MERLIN. – […] J'apportais un billet de sa part à Monsieur le Comte.
MADAME ARGANTE. – Un billet à Monsieur le Comte ?
MERLIN. – Oui, Madame ; mais je vais dire à ma Maîtresse que je ne l'ai point
trouvé, et que j'ai eu seulement l'honneur de faire la révérence à Madame sa
grand'mère.
MADAME ARGANTE. – Comment, grand'mère, grand'mère, moi, moi,
grand'mère ! Mais voyez un peu cet insolent ? Est‑ce que j'ai l'air d'une
grand'mère ?
LISETTE. – On ne peut pas se méprendre plus grossièrement.
MADAME ARGANTE. – Il semble que tout soit fait aujourd'hui pour me
désespérer.
LISETTE. – Que vous est-il donc arrivé ?
MADAME ARGANTE. – Je viens de rencontrer le petit Comte dans un carrosse.
LISETTE. – Hé bien, Madame.
MADAME ARGANTE. – Mon coquin de fils était avec lui.
LISETTE. – Quoi, Madame ! Est‑ce qu'ils se connaissent ?
MADAME ARGANTE. – Je ne crois pas ; mais Éraste aura su que nous nous
aimons, il lui va faire cent sots contes de moi1.
LISETTE. – Oh, Madame ! Il a trop de respect.
MADAME ARGANTE. – Lui, du respect ! C'est un petit dénaturé qui ne veut
pas que je me marie.
LISETTE. – Le petit ridicule !
MADAME ARGANTE. – Il porte exprès des perruques brunes2, et il dit partout
qu'il a trente‑cinq ans, pour m'empêcher de paraître aussi jeune que je le suis.
LISETTE. – Le méchant esprit ! Il n'en a pas encore vingt, je gage.
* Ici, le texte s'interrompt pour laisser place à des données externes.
-- ==== Sys2Proof/Certificates/Slice0/Obligations.lean ====
section
/-! DEFINITION. The statements about the block, for the provers: what each command and event does, the invariant every step keeps,
and the machine's queue. -/

open Sys2Proof Sys2Proof.Machine

/-- The queue: a step with command `c` in front is `exec c` on the state with the rest of the queue. -/
def Obligations.StepTakesTheFrontCommand : Prop :=
  ∀ c l (s : State), step { s with pending := c :: l } = exec c { s with pending := l }

/-- R29, R276, R286: every command and event of the table runs to a next state, in every state; with no command waiting the
block idles (the model's choice, assumption 6). Each command of the catalogue that is accepted and has no target takes the next
number and stands in the list of its boundary (or waits for the hand-over point of its block), where its effect is that
command's own. -/
def Obligations.EveryCommandIsServed : Prop :=
  let placed (c : Cmd) (code : Nat) (f : Entry → State → State) (s t : State) (l : List Entry) :=
    t.hif.cmdSeq = s.hif.cmdSeq + 1
      ∧ ∃ e ∈ l, e.code = code ∧ e.cmd = c ∧ e.seq = s.hif.cmdSeq ∧ ∀ v, applyEntry e v = f e v
  let due (c : Cmd) (code : Nat) (f : Entry → State → State) (s t : State) := placed c code f s t t.dueNext
  let waits (c : Cmd) (code : Nat) (f : Entry → State → State) (s t : State) := placed c code f s t (t.rwsWait ++ t.dueNext)
  let fresh (s : State) := ∀ x ∈ s.dueNext, x.seq < s.hif.cmdSeq
  (∀ c s, ∃ t, exec c s = .next t)
  ∧ (∀ s, s.pending = [] → step s = .next s)
  ∧ (∀ c s, Accepts Code.NOP chkNop c s → ∃ t, exec (.nop c) s = .next t ∧ due c Code.NOP applyNop s t)
  ∧ (∀ c s, Accepts Code.CFG_JOURNAL_READ chkCfgJournalRead c s →
      ∃ t, exec (.cfgJournalRead c) s = .next t ∧ due c Code.CFG_JOURNAL_READ applyCfgJournalRead s t)
  ∧ (∀ c s, Accepts Code.REG_SET chkRegSet c s → ∃ t, exec (.regSet c) s = .next t ∧ due c Code.REG_SET applyRegSet s t)
  ∧ (∀ c s, Accepts Code.MT_STEP chkMtStep c s → ∃ t, exec (.mtStep c) s = .next t ∧ due c Code.MT_STEP applyMtStep s t)
  ∧ (∀ c s, Accepts Code.EPOCH_RESTART chkNone c s → ∃ t, exec (.epochRestart c) s = .next t ∧ PlacedNext Code.EPOCH_RESTART c s t)
  ∧ (∀ c s, Accepts Code.MT_RATE_SET chkMtRateSet c s →
      ∃ t, exec (.mtRateSet c) s = .next t ∧ due c Code.MT_RATE_SET applyMtRateSet s t)
  ∧ (∀ c s, Accepts Code.WH_ACQUIRE chkWhAcquire c s →
      ∃ t, exec (.whAcquire c) s = .next t ∧ due c Code.WH_ACQUIRE applyWhAcquire s t)
  ∧ (∀ c s, Accepts Code.WH_LOOP_OPEN chkWhLoop c s →
      ∃ t, exec (.whLoopOpen c) s = .next t ∧ due c Code.WH_LOOP_OPEN applyWhLoopOpen s t)
  ∧ (∀ c s, Accepts Code.WH_LOOP_CLOSE chkWhLoop c s →
      ∃ t, exec (.whLoopClose c) s = .next t ∧ due c Code.WH_LOOP_CLOSE applyWhLoopClose s t)
  ∧ (∀ c s, Accepts Code.WH_PHASE_STEP chkWhPhaseStep c s →
      ∃ t, exec (.whPhaseStep c) s = .next t ∧ due c Code.WH_PHASE_STEP applyWhPhaseStep s t)
  ∧ (∀ c s, Accepts Code.ROUTE_WRITE chkRouteWrite c s →
      ∃ t, exec (.routeWrite c) s = .next t ∧ due c Code.ROUTE_WRITE applyRouteWrite s t)
  ∧ (∀ c s, Accepts Code.ROUTE_READ chkRouteRead c s →
      ∃ t, exec (.routeRead c) s = .next t ∧ due c Code.ROUTE_READ applyRouteRead s t)
  ∧ (∀ c s, Accepts Code.ROUTE_COMMIT chkRouteCommit c s →
      ∃ t, exec (.routeCommit c) s = .next t ∧ due c Code.ROUTE_COMMIT applyRouteCommit s t)
  ∧ (∀ c s, Accepts Code.ROUTE_STATUS chkNone c s →
      ∃ t, exec (.routeStatus c) s = .next t ∧ due c Code.ROUTE_STATUS applyRouteStatus s t)
  ∧ (∀ c s, Accepts Code.XP_WRITE chkXpWrite c s → ∃ t, exec (.xpWrite c) s = .next t ∧ due c Code.XP_WRITE applyXpWrite s t)
  ∧ (∀ c s, Accepts Code.XP_READ chkXpRead c s → ∃ t, exec (.xpRead c) s = .next t ∧ due c Code.XP_READ applyXpRead s t)
  ∧ (∀ c s, Accepts Code.XP_COMMIT chkXpCommit c s → ∃ t, exec (.xpCommit c) s = .next t ∧ due c Code.XP_COMMIT applyXpCommit s t)
  ∧ (∀ c s, Accepts Code.XP_SET chkXpSet c s → ∃ t, exec (.xpSet c) s = .next t ∧ due c Code.XP_SET applyXpSet s t)
  ∧ (∀ c s, Accepts Code.SP_CONFIG chkSpConfig c s → ∃ t, exec (.spConfig c) s = .next t ∧ due c Code.SP_CONFIG applySpConfig s t)
  ∧ (∀ c s, Accepts Code.SP_PLAY chkSpPlay c s → ∃ t, exec (.spPlay c) s = .next t ∧ due c Code.SP_PLAY applySpPlay s t)
  ∧ (∀ c s, Accepts Code.SP_STOP chkSpStop c s → ∃ t, exec (.spStop c) s = .next t ∧ due c Code.SP_STOP applySpStop s t)
  ∧ (∀ c s, Accepts Code.SP_MSG_BLOCK chkSpMsgBlock c s →
      ∃ t, exec (.spMsgBlock c) s = .next t ∧ due c Code.SP_MSG_BLOCK applySpMsgBlock s t)
  ∧ (∀ c s, Accepts Code.SP_MSG_COMMIT chkSpMsgCommit c s →
      ∃ t, exec (.spMsgCommit c) s = .next t ∧ due c Code.SP_MSG_COMMIT applySpMsgCommit s t)
  ∧ (∀ c s, Accepts Code.CL_RESET chkClReset c s → ∃ t, exec (.clReset c) s = .next t ∧ due c Code.CL_RESET applyClReset s t)
  ∧ (∀ c s, Accepts Code.UNIT_SPARE chkUnitSpare c s →
      ∃ t, exec (.unitSpare c) s = .next t ∧ due c Code.UNIT_SPARE applyUnitSpare s t)
  ∧ (∀ c s, Accepts Code.UNIT_RESTORE chkUnitRestore c s →
      ∃ t, exec (.unitRestore c) s = .next t ∧ due c Code.UNIT_RESTORE applyUnitRestore s t)
  ∧ (∀ c s, Accepts Code.UNIT_LOAD chkUnitLoad c s → ∃ t, exec (.unitLoad c) s = .next t ∧ due c Code.UNIT_LOAD applyUnitLoad s t)
  ∧ (∀ c s, Accepts Code.UNIT_UNLOAD chkUnitUnload c s →
      ∃ t, exec (.unitUnload c) s = .next t ∧ due c Code.UNIT_UNLOAD applyUnitUnload s t)
  ∧ (∀ c s, Accepts Code.UNIT_SET chkUnitSet c s → ∃ t, exec (.unitSet c) s = .next t ∧ due c Code.UNIT_SET applyUnitSet s t)
  ∧ (∀ c s, Accepts Code.INS_WRITE chkInsWrite c s → ∃ t, exec (.insWrite c) s = .next t ∧ due c Code.INS_WRITE applyInsWrite s t)
  ∧ (∀ c s, Accepts Code.INS_READ chkInsRead c s → ∃ t, exec (.insRead c) s = .next t ∧ due c Code.INS_READ applyInsRead s t)
  ∧ (∀ c s, Accepts Code.INS_COMMIT chkInsCommit c s →
      ∃ t, exec (.insCommit c) s = .next t ∧ due c Code.INS_COMMIT applyInsCommit s t)
  ∧ (∀ c s, Accepts Code.DP_SET chkDpSet c s → fresh s →
      ∃ t, exec (.dpSet c) s = .next t ∧ waits c Code.DP_SET applyDpSet s t)
  ∧ (∀ c s, Accepts Code.DP_RETRAIN chkPort24 c s → ∃ t, exec (.dpRetrain c) s = .next t ∧ due c Code.DP_RETRAIN applyDpRetrain s t)
  ∧ (∀ c s, Accepts Code.DP_MBX_SEND chkDpMbxSend c s →
      ∃ t, exec (.dpMbxSend c) s = .next t ∧ due c Code.DP_MBX_SEND applyDpMbxSend s t)
  ∧ (∀ c s, Accepts Code.DC_WRITE chkDcWrite c s → ∃ t, exec (.dcWrite c) s = .next t ∧ due c Code.DC_WRITE applyDcWrite s t)
  ∧ (∀ c s, Accepts Code.DC_READ chkDcRead c s → ∃ t, exec (.dcRead c) s = .next t ∧ due c Code.DC_READ applyDcRead s t)
  ∧ (∀ c s, Accepts Code.DC_COMMIT chkDcCommit c s → ∃ t, exec (.dcCommit c) s = .next t ∧ due c Code.DC_COMMIT applyDcCommit s t)
  ∧ (∀ c s, Accepts Code.BG_SET chkBgSet c s → ∃ t, exec (.bgSet c) s = .next t ∧ due c Code.BG_SET applyBgSet s t)
  ∧ (∀ c s, Accepts Code.FLT_SET chkFltSet c s → ∃ t, exec (.fltSet c) s = .next t ∧ due c Code.FLT_SET applyFltSet s t)
  ∧ (∀ c s, Accepts Code.FLT_LINE_WRITE chkFltLineWrite c s →
      ∃ t, exec (.fltLineWrite c) s = .next t ∧ due c Code.FLT_LINE_WRITE applyFltLineWrite s t)
  ∧ (∀ c s, Accepts Code.FLT_LINE_READ chkFltLineRead c s →
      ∃ t, exec (.fltLineRead c) s = .next t ∧ due c Code.FLT_LINE_READ applyFltLineRead s t)
  ∧ (∀ c s, Accepts Code.FLT_REMEASURE chkFltRemeasure c s →
      ∃ t, exec (.fltRemeasure c) s = .next t ∧ due c Code.FLT_REMEASURE applyFltRemeasure s t)
  ∧ (∀ c s, Accepts Code.FLT_CLEAR chkNone c s → ∃ t, exec (.fltClear c) s = .next t ∧ due c Code.FLT_CLEAR applyFltClear s t)
  ∧ (∀ c s, Accepts Code.FLT_READ chkFltRead c s → ∃ t, exec (.fltRead c) s = .next t ∧ due c Code.FLT_READ applyFltRead s t)
  ∧ (∀ c s, Accepts Code.LW_BASELINE chkLwBaseline c s →
      ∃ t, exec (.lwBaseline c) s = .next t ∧ due c Code.LW_BASELINE applyLwBaseline s t)
  ∧ (∀ c s, Accepts Code.LW_READ chkLwRead c s → ∃ t, exec (.lwRead c) s = .next t ∧ due c Code.LW_READ applyLwRead s t)
  ∧ (∀ c s, Accepts Code.LW_SWEEP chkLwSweep c s → ∃ t, exec (.lwSweep c) s = .next t ∧ due c Code.LW_SWEEP applyLwSweep s t)
  ∧ (∀ c s, Accepts Code.LW_SWEEP_ABORT chkNone c s →
      ∃ t, exec (.lwSweepAbort c) s = .next t ∧ due c Code.LW_SWEEP_ABORT applyLwSweepAbort s t)
  ∧ (∀ c s, Accepts Code.LW_SWEEP_READ chkLwSweepRead c s →
      ∃ t, exec (.lwSweepRead c) s = .next t ∧ due c Code.LW_SWEEP_READ applyLwSweepRead s t)
  ∧ (∀ c s, Accepts Code.TDM_SET chkTdmSet c s → fresh s →
      ∃ t, exec (.tdmSet c) s = .next t ∧ waits c Code.TDM_SET applyTdmSet s t)
  ∧ (∀ c s, Accepts Code.TDM_RING_SET chkTdmRingSet c s →
      ∃ t, exec (.tdmRingSet c) s = .next t ∧ due c Code.TDM_RING_SET applyTdmRingSet s t)
  ∧ (∀ c s, Accepts Code.TDM_AG_START chkTdmAgStart c s →
      ∃ t, exec (.tdmAgStart c) s = .next t ∧ due c Code.TDM_AG_START applyTdmAgStart s t)
  ∧ (∀ c s, Accepts Code.TDM_AG_STOP chkTdmAgStop c s →
      ∃ t, exec (.tdmAgStop c) s = .next t ∧ due c Code.TDM_AG_STOP applyTdmAgStop s t)
  ∧ (∀ c s, Accepts Code.PDM_SET chkPdmSet c s → fresh s →
      ∃ t, exec (.pdmSet c) s = .next t ∧ waits c Code.PDM_SET applyPdmSet s t)
  ∧ (∀ c s, Accepts Code.NET_SET chkNetSet c s → ∃ t, exec (.netSet c) s = .next t ∧ due c Code.NET_SET applyNetSet s t)
  ∧ (∀ c s, Accepts Code.NET_PTP_DS chkNetPtpDs c s → ∃ t, exec (.netPtpDs c) s = .next t ∧ due c Code.NET_PTP_DS applyNetPtpDs s t)
  ∧ (∀ c s, Accepts Code.FWD_WRITE chkFwdWrite c s → ∃ t, exec (.fwdWrite c) s = .next t ∧ due c Code.FWD_WRITE applyFwdWrite s t)
  ∧ (∀ c s, Accepts Code.FWD_READ chkFwdRead c s → ∃ t, exec (.fwdRead c) s = .next t ∧ due c Code.FWD_READ applyFwdRead s t)
  ∧ (∀ c s, Accepts Code.FWD_COMMIT chkFwdCommit c s →
      ∃ t, exec (.fwdCommit c) s = .next t ∧ due c Code.FWD_COMMIT applyFwdCommit s t)
  ∧ (∀ c s, Accepts Code.NET_STREAM_RX chkNetStreamRx c s →
      ∃ t, exec (.netStreamRx c) s = .next t ∧ due c Code.NET_STREAM_RX applyNetStreamRx s t)
  ∧ (∀ c s, Accepts Code.NET_STREAM_TX chkNetStreamTx c s →
      ∃ t, exec (.netStreamTx c) s = .next t ∧ due c Code.NET_STREAM_TX applyNetStreamTx s t)
  ∧ (∀ c s, Accepts Code.NET_STREAM_DEL chkNetStreamDel c s →
      ∃ t, exec (.netStreamDel c) s = .next t ∧ due c Code.NET_STREAM_DEL applyNetStreamDel s t)
  ∧ (∀ c s, Accepts Code.NET_STREAM_READ chkNetStreamRead c s →
      ∃ t, exec (.netStreamRead c) s = .next t ∧ due c Code.NET_STREAM_READ applyNetStreamRead s t)
  ∧ (∀ c s, Accepts Code.NET_FRAME_TX chkNetFrameTx c s →
      ∃ t, exec (.netFrameTx c) s = .next t ∧ due c Code.NET_FRAME_TX applyNetFrameTx s t)
  ∧ (∀ c s, Accepts Code.NET_FRAME_READ chkNetFrameRead c s →
      ∃ t, exec (.netFrameRead c) s = .next t ∧ due c Code.NET_FRAME_READ applyNetFrameRead s t)
  ∧ (∀ c s, Accepts Code.SMP_ACK chkSmpAck c s → ∃ t, exec (.smpAck c) s = .next t ∧ due c Code.SMP_ACK applySmpAck s t)
  ∧ (∀ c s, Accepts Code.SMP_INJECT chkSmpInject c s →
      ∃ t, exec (.smpInject c) s = .next t ∧ due c Code.SMP_INJECT applySmpInject s t)
  ∧ (∀ c s, Accepts Code.SMP_SET chkSmpSet c s → ∃ t, exec (.smpSet c) s = .next t ∧ due c Code.SMP_SET applySmpSet s t)
  ∧ (∀ c s, Accepts Code.TW_SET chkTwSet c s → ∃ t, exec (.twSet c) s = .next t ∧ due c Code.TW_SET applyTwSet s t)
  ∧ (∀ c s, Accepts Code.TW_YIELD chkTwYield c s → ∃ t, exec (.twYield c) s = .next t ∧ due c Code.TW_YIELD applyTwYield s t)
  ∧ (∀ c s, Accepts Code.TW_RESYNC chkTwResync c s → ∃ t, exec (.twResync c) s = .next t ∧ due c Code.TW_RESYNC applyTwResync s t)
  ∧ (∀ c s, Accepts Code.TW_HOME chkTwHome c s → ∃ t, exec (.twHome c) s = .next t ∧ due c Code.TW_HOME applyTwHome s t)
  ∧ (∀ c s, Accepts Code.PWR_SET chkPwrSet c s → ∃ t, exec (.pwrSet c) s = .next t ∧ due c Code.PWR_SET applyPwrSet s t)
  ∧ (∀ c s, Accepts Code.FW_BLOCK chkFwBlock c s → ∃ t, exec (.fwBlock c) s = .next t ∧ due c Code.FW_BLOCK applyFwBlock s t)
  ∧ (∀ c s, Accepts Code.FW_VERIFY chkFwVerify c s → ∃ t, exec (.fwVerify c) s = .next t ∧ due c Code.FW_VERIFY applyFwVerify s t)
  ∧ (∀ c s, Accepts Code.FW_ACTIVATE chkFwActivate c s →
      ∃ t, exec (.fwActivate c) s = .next t ∧ due c Code.FW_ACTIVATE applyFwActivate s t)
  ∧ (∀ c s, Accepts Code.FW_COMMIT chkFwCommit c s → ∃ t, exec (.fwCommit c) s = .next t ∧ due c Code.FW_COMMIT applyFwCommit s t)
  ∧ (∀ c s, Accepts Code.SEC_SEAL chkSecSeal c s → ∃ t, exec (.secSeal c) s = .next t ∧ due c Code.SEC_SEAL applySecSeal s t)
  ∧ (∀ c s, Accepts Code.DBG_CHALLENGE chkDbgChallenge c s →
      ∃ t, exec (.dbgChallenge c) s = .next t ∧ due c Code.DBG_CHALLENGE applyDbgChallenge s t)
  ∧ (∀ c s, Accepts Code.DBG_OPEN chkDbgOpen c s → ∃ t, exec (.dbgOpen c) s = .next t ∧ due c Code.DBG_OPEN applyDbgOpen s t)
  ∧ (∀ c s, Accepts Code.DBG_CLOSE chkDbgClose c s → ∃ t, exec (.dbgClose c) s = .next t ∧ due c Code.DBG_CLOSE applyDbgClose s t)
  ∧ (∀ c s, Accepts Code.CENSUS_AT chkCensusAt c s → ∃ t, exec (.censusAt c) s = .next t ∧ due c Code.CENSUS_AT applyCensusAt s t)
  ∧ (∀ c s, Accepts Code.PC_SET chkPcSet c s → ∃ t, exec (.pcSet c) s = .next t ∧ due c Code.PC_SET applyPcSet s t)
MADAME ARGANTE. – Assurément il ne les a pas ; et quand je le fis, j'étais si
jeune, si jeune, que c'est un miracle que je l'aie fait. […] Je me vengerai de son
ingratitude, et je veux me dépêcher de devenir Comtesse.
LISETTE. – Vous ne sauriez prendre un meilleur parti.
MADAME ARGANTE. – Tout ce qui m'inquiète, c'est que ce petit Comte
est bien joli homme ; et les jolis gens aujourd'hui sont rarement sans beaucoup
d'intrigues.
LISETTE. – Et quand il en aurait, Madame, il ne devrait vous en paraître que
plus aimable. De bonne foi, vous accommoderiez‑vous d'un amant qui n'aurait
aucun sacrifice à vous faire ?
MADAME ARGANTE. – Non ; mais, je ne voudrais point un mari qui me
sacrifiât à ses maîtresses.
LISETTE. – Ma foi, Madame, je répondrais bien3 de celui‑ci, et je mettrais ma
main au feu qu'il ne vous fera jamais d'infidélité.
La mode, pour les jeunes hommes (riches), était alors aux
perruques blondes, par opposition aux « honnêtes bourgeois », qui portaient des perruques brunes.